╔══

theorem execF2i_keeps {s0 : State} {p : Nat} {a : NArgs} {s : State} (h : Keeps s0 s) :
    KeepsOut s0 (execF2i p a s) := by
  unfold execF2i
  try dsimp only
  repeat' first
    | (with_reducible assumption) | (with_reducible intro _) | (with_reducible exact keepsOut_fault)
    | (with_reducible exact keepsOut_refused) | (with_reducible apply keepsOut_next)
    | (with_reducible apply unOp_keeps) | split | (with_reducible apply keeps_upd)

theorem execI2f_keeps {s0 : State} {p : Nat} {a : NArgs} {s : State} (h : Keeps s0 s) :
    KeepsOut s0 (execI2f p a s) := by
  unfold execI2f
  try dsimp only
  repeat' first
    | (with_reducible assumption) | (with_reducible intro _) | (with_reducible exact keepsOut_fault)
    | (with_reducible exact keepsOut_refused) | (with_reducible apply keepsOut_next)
    | (with_reducible apply unOp_keeps) | split | (with_reducible apply keeps_upd)

theorem execLane_keeps {s0 : State} {p : Nat} {a : NArgs} {s : State} (h : Keeps s0 s) :
    KeepsOut s0 (execLane p a s) := by
  unfold execLane
  try dsimp only
  repeat' first
    | (with_reducible assumption) | (with_reducible intro _) | (with_reducible exact keepsOut_fault)
    | (with_reducible exact keepsOut_refused) | (with_reducible apply keepsOut_next)
    | (with_reducible apply laneOp_keeps) | split | (with_reducible apply keeps_upd)

theorem execIdx_keeps {s0 : State} {p : Nat} {a : NArgs} {s : State} (h : Keeps s0 s) :
    KeepsOut s0 (execIdx p a s) := by
  unfold execIdx
  try dsimp only
  repeat' first
    | (with_reducible assumption) | (with_reducible intro _) | (with_reducible exact keepsOut_fault)
    | (with_reducible exact keepsOut_refused) | (with_reducible apply keepsOut_next)
    | (with_reducible apply laneOp_keeps) | split | (with_reducible apply keeps_upd)

theorem execHdr_keeps {s0 : State} {p : Nat} {a : NArgs} {s : State} (h : Keeps s0 s) :
    KeepsOut s0 (execHdr p a s) := by
  unfold execHdr
  try dsimp only
  repeat' first
    | (with_reducible assumption) | (with_reducible intro _) | (with_reducible exact keepsOut_fault)
    | (with_reducible exact keepsOut_refused) | (with_reducible apply keepsOut_next)
    | (with_reducible exact exKeeps_error) | (with_reducible apply exKeeps_ok)
    | (with_reducible apply needleDo_keeps) | split | (with_reducible apply keeps_upd)

theorem execChalk_keeps {s0 : State} {p : Nat} {a : NArgs} {s : State} (h : Keeps s0 s) :
    KeepsOut s0 (execChalk p a s) := by
  unfold execChalk
  try dsimp only
  repeat' first
    | (with_reducible assumption) | (with_reducible intro _) | (with_reducible exact keepsOut_fault)
    | (with_reducible exact keepsOut_refused) | (with_reducible apply keepsOut_next)
    | (with_reducible exact exKeeps_error) | (with_reducible apply exKeeps_ok)
    | (with_reducible apply needleDo_keeps) | split | (with_reducible apply keeps_upd)

theorem moveLanes_keeps {s0 : State} {q : Nat} {a : NArgs} {n : Lane → W32} {s : State} (h : Keeps s0 s) :
    KeepsOut s0 (moveLanes q a n s) := by
  unfold moveLanes
  try dsimp only
  repeat' first
    | (with_reducible assumption) | (with_reducible intro _) | (with_reducible exact keepsOut_fault)
    | (with_reducible exact keepsOut_refused) | (with_reducible apply keepsOut_next)
    | (with_reducible exact exKeeps_error) | (with_reducible apply exKeeps_ok)
    | (with_reducible apply needleDo_keeps) | (with_reducible apply modPanel_keeps)
    | (with_reducible apply setFlagIf_keeps) | split | (with_reducible apply keeps_upd)

theorem execPerm_keeps {s0 : State} {p : Nat} {a : NArgs} {s : State} (h : Keeps s0 s) :
    KeepsOut s0 (execPerm p a s) := by
  unfold execPerm
  try dsimp only
  repeat' first
    | (with_reducible assumption) | (with_reducible intro _) | (with_reducible exact keepsOut_fault)
    | (with_reducible exact keepsOut_refused) | (with_reducible apply keepsOut_next)
    | (with_reducible apply moveLanes_keeps) | split | (with_reducible apply keeps_upd)

theorem execBcast_keeps {s0 : State} {p : Nat} {a : NArgs} {s : State} (h : Keeps s0 s) :
    KeepsOut s0 (execBcast p a s) := by
  unfold execBcast
  try dsimp only
  repeat' first
    | (with_reducible assumption) | (with_reducible intro _) | (with_reducible exact keepsOut_fault)
    | (with_reducible exact keepsOut_refused) | (with_reducible apply keepsOut_next)
    | (with_reducible apply moveLanes_keeps) | split | (with_reducible apply keeps_upd)

theorem execLdt_keeps {s0 : State} {p : Nat} {a : NArgs} {s : State} (h : Keeps s0 s) :
    KeepsOut s0 (execLdt p a s) := by
  unfold execLdt
  try dsimp only
  repeat' first
    | (with_reducible assumption) | (with_reducible intro _) | (with_reducible exact keepsOut_fault)
    | (with_reducible exact keepsOut_refused) | (with_reducible apply keepsOut_next)
    | (with_reducible exact exKeeps_error) | (with_reducible apply exKeeps_ok)
    | (with_reducible apply needleDo_keeps) | split | (with_reducible apply keeps_upd)

theorem execLdb_keeps {s0 : State} {p : Nat} {a : NArgs} {s : State} (h : Keeps s0 s) :
    KeepsOut s0 (execLdb p a s) := by
  unfold execLdb
  try dsimp only
  repeat' first
    | (with_reducible assumption) | (with_reducible intro _) | (with_reducible exact keepsOut_fault)
    | (with_reducible exact keepsOut_refused) | (with_reducible apply keepsOut_next)
    | (with_reducible exact exKeeps_error) | (with_reducible apply exKeeps_ok)
    | (with_reducible apply bindOp_keeps) | (with_reducible apply touchElems_keeps) | split
    | (with_reducible apply keeps_upd)

theorem execStb_keeps {s0 : State} {p : Nat} {a : NArgs} {s : State} (h : Keeps s0 s) :
    KeepsOut s0 (execStb p a s) := by
  unfold execStb
  try dsimp only
  repeat' first
    | (with_reducible assumption) | (with_reducible intro _) | (with_reducible exact keepsOut_fault)
    | (with_reducible exact keepsOut_refused) | (with_reducible apply keepsOut_next)
    | (with_reducible exact exKeeps_error) | (with_reducible apply exKeeps_ok)
    | (with_reducible apply bindOp_keeps) | (with_reducible apply storeLanes_keeps)
    | (with_reducible apply putWord_keeps) | (with_reducible apply putL16_keeps) | split
    | (with_reducible apply keeps_upd)

theorem execAcc_keeps {s0 : State} {p : Nat} {a : NArgs} {s : State} (h : Keeps s0 s) :
    KeepsOut s0 (execAcc p a s) := by
  unfold execAcc
  try dsimp only
  repeat' first
    | (with_reducible assumption) | (with_reducible intro _) | (with_reducible exact keepsOut_fault)
    | (with_reducible exact keepsOut_refused) | (with_reducible apply keepsOut_next)
    | (with_reducible exact exKeeps_error) | (with_reducible apply exKeeps_ok)
    | (with_reducible apply bindOp_keeps) | (with_reducible apply storeLanes_keeps)
    | (with_reducible apply putWord_keeps) | split | (with_reducible apply keeps_upd)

╚══

## [What the task asks]
Repeat the material above exactly, including every line.

## [Answer to this problem]
theorem execF2i_keeps {s0 : State} {p : Nat} {a : NArgs} {s : State} (h : Keeps s0 s) :
    KeepsOut s0 (execF2i p a s) := by
  unfold execF2i
  try dsimp only
  repeat' first
    | (with_reducible assumption) | (with_reducible intro _) | (with_reducible exact keepsOut_fault)
    | (with_reducible exact keepsOut_refused) | (with_reducible apply keepsOut_next)
    | (with_reducible apply unOp_keeps) | split | (with_reducible apply keeps_upd)

theorem execI2f_keeps {s0 : State} {p : Nat} {a : NArgs} {s : State} (h : Keeps s0 s) :
    KeepsOut s0 (execI2f p a s) := by
  unfold execI2f
  try dsimp only
  repeat' first
    | (with_reducible assumption) | (with_reducible intro _) | (with_reducible exact keepsOut_fault)
    | (with_reducible exact keepsOut_refused) | (with_reducible apply keepsOut_next)
    | (with_reducible apply unOp_keeps) | split | (with_reducible apply keeps_upd)

theorem execLane_keeps {s0 : State} {p : Nat} {a : NArgs} {s : State} (h : Keeps s0 s) :
    KeepsOut s0 (execLane p a s) := by
  unfold execLane
  try dsimp only
  repeat' first
    | (with_reducible assumption) | (with_reducible intro _) | (with_reducible exact keepsOut_fault)
    | (with_reducible exact keepsOut_refused) | (with_reducible apply keepsOut_next)
    | (with_reducible apply laneOp_keeps) | split | (with_reducible apply keeps_upd)

theorem execIdx_keeps {s0 : State} {p : Nat} {a : NArgs} {s : State} (h : Keeps s0 s) :
    KeepsOut s0 (execIdx p a s) := by
  unfold execIdx
  try dsimp only
  repeat' first
    | (with_reducible assumption) | (with_reducible intro _) | (with_reducible exact keepsOut_fault)
    | (with_reducible exact keepsOut_refused) | (with_reducible apply keepsOut_next)
    | (with_reducible apply laneOp_keeps) | split | (with_reducible apply keeps_upd)

theorem execHdr_keeps {s0 : State} {p : Nat} {a : NArgs} {s : State} (h : Keeps s0 s) :
    KeepsOut s0 (execHdr p a s) := by
  unfold execHdr
  try dsimp only
  repeat' first
    | (with_reducible assumption) | (with_reducible intro _) | (with_reducible exact keepsOut_fault)
    | (with_reducible exact keepsOut_refused) | (with_reducible apply keepsOut_next)
    | (with_reducible exact exKeeps_error) | (with_reducible apply exKeeps_ok)
    | (with_reducible apply needleDo_keeps) | split | (with_reducible apply keeps_upd)

theorem execChalk_keeps {s0 : State} {p : Nat} {a : NArgs} {s : State} (h : Keeps s0 s) :
    KeepsOut s0 (execChalk p a s) := by
  unfold execChalk
  try dsimp only
  repeat' first
    | (with_reducible assumption) | (with_reducible intro _) | (with_reducible exact keepsOut_fault)
    | (with_reducible exact keepsOut_refused) | (with_reducible apply keepsOut_next)
    | (with_reducible exact exKeeps_error) | (with_reducible apply exKeeps_ok)
    | (with_reducible apply needleDo_keeps) | split | (with_reducible apply keeps_upd)

theorem moveLanes_keeps {s0 : State} {q : Nat} {a : NArgs} {n : Lane → W32} {s : State} (h : Keeps s0 s) :
    KeepsOut s0 (moveLanes q a n s) := by
  unfold moveLanes
  try dsimp only
  repeat' first
    | (with_reducible assumption) | (with_reducible intro _) | (with_reducible exact keepsOut_fault)
    | (with_reducible exact keepsOut_refused) | (with_reducible apply keepsOut_next)
    | (with_reducible exact exKeeps_error) | (with_reducible apply exKeeps_ok)
    | (with_reducible apply needleDo_keeps) | (with_reducible apply modPanel_keeps)
    | (with_reducible apply setFlagIf_keeps) | split | (with_reducible apply keeps_upd)

theorem execPerm_keeps {s0 : State} {p : Nat} {a : NArgs} {s : State} (h : Keeps s0 s) :
    KeepsOut s0 (execPerm p a s) := by
  unfold execPerm
  try dsimp only
  repeat' first
    | (with_reducible assumption) | (with_reducible intro _) | (with_reducible exact keepsOut_fault)
    | (with_reducible exact keepsOut_refused) | (with_reducible apply keepsOut_next)
    | (with_reducible apply moveLanes_keeps) | split | (with_reducible apply keeps_upd)

theorem execBcast_keeps {s0 : State} {p : Nat} {a : NArgs} {s : State} (h : Keeps s0 s) :
    KeepsOut s0 (execBcast p a s) := by
  unfold execBcast
  try dsimp only
  repeat' first
    | (with_reducible assumption) | (with_reducible intro _) | (with_reducible exact keepsOut_fault)
    | (with_reducible exact keepsOut_refused) | (with_reducible apply keepsOut_next)
    | (with_reducible apply moveLanes_keeps) | split | (with_reducible apply keeps_upd)

theorem execLdt_keeps {s0 : State} {p : Nat} {a : NArgs} {s : State} (h : Keeps s0 s) :
    KeepsOut s0 (execLdt p a s) := by
  unfold execLdt
  try dsimp only
  repeat' first
    | (with_reducible assumption) | (with_reducible intro _) | (with_reducible exact keepsOut_fault)
    | (with_reducible exact keepsOut_refused) | (with_reducible apply keepsOut_next)
    | (with_reducible exact exKeeps_error) | (with_reducible apply exKeeps_ok)
    | (with_reducible apply needleDo_keeps) | split | (with_reducible apply keeps_upd)

theorem execLdb_keeps {s0 : State} {p : Nat} {a : NArgs} {s : State} (h : Keeps s0 s) :
    KeepsOut s0 (execLdb p a s) := by
  unfold execLdb
  try dsimp only
  repeat' first
    | (with_reducible assumption) | (with_reducible intro _) | (with_reducible exact keepsOut_fault)
    | (with_reducible exact keepsOut_refused) | (with_reducible apply keepsOut_next)
    | (with_reducible exact exKeeps_error) | (with_reducible apply exKeeps_ok)
    | (with_reducible apply bindOp_keeps) | (with_reducible apply touchElems_keeps) | split
    | (with_reducible apply keeps_upd)

theorem execStb_keeps {s0 : State} {p : Nat} {a : NArgs} {s : State} (h : Keeps s0 s) :
    KeepsOut s0 (execStb p a s) := by
  unfold execStb
  try dsimp only
  repeat' first
    | (with_reducible assumption) | (with_reducible intro _) | (with_reducible exact keepsOut_fault)
    | (with_reducible exact keepsOut_refused) | (with_reducible apply keepsOut_next)
    | (with_reducible exact exKeeps_error) | (with_reducible apply exKeeps_ok)
    | (with_reducible apply bindOp_keeps) | (with_reducible apply storeLanes_keeps)
    | (with_reducible apply putWord_keeps) | (with_reducible apply putL16_keeps) | split
    | (with_reducible apply keeps_upd)

theorem execAcc_keeps {s0 : State} {p : Nat} {a : NArgs} {s : State} (h : Keeps s0 s) :
    KeepsOut s0 (execAcc p a s) := by
  unfold execAcc
  try dsimp only
  repeat' first
    | (with_reducible assumption) | (with_reducible intro _) | (with_reducible exact keepsOut_fault)
    | (with_reducible exact keepsOut_refused) | (with_reducible apply keepsOut_next)
    | (with_reducible exact exKeeps_error) | (with_reducible apply exKeeps_ok)
    | (with_reducible apply bindOp_keeps) | (with_reducible apply storeLanes_keeps)
    | (with_reducible apply putWord_keeps) | split | (with_reducible apply keeps_upd)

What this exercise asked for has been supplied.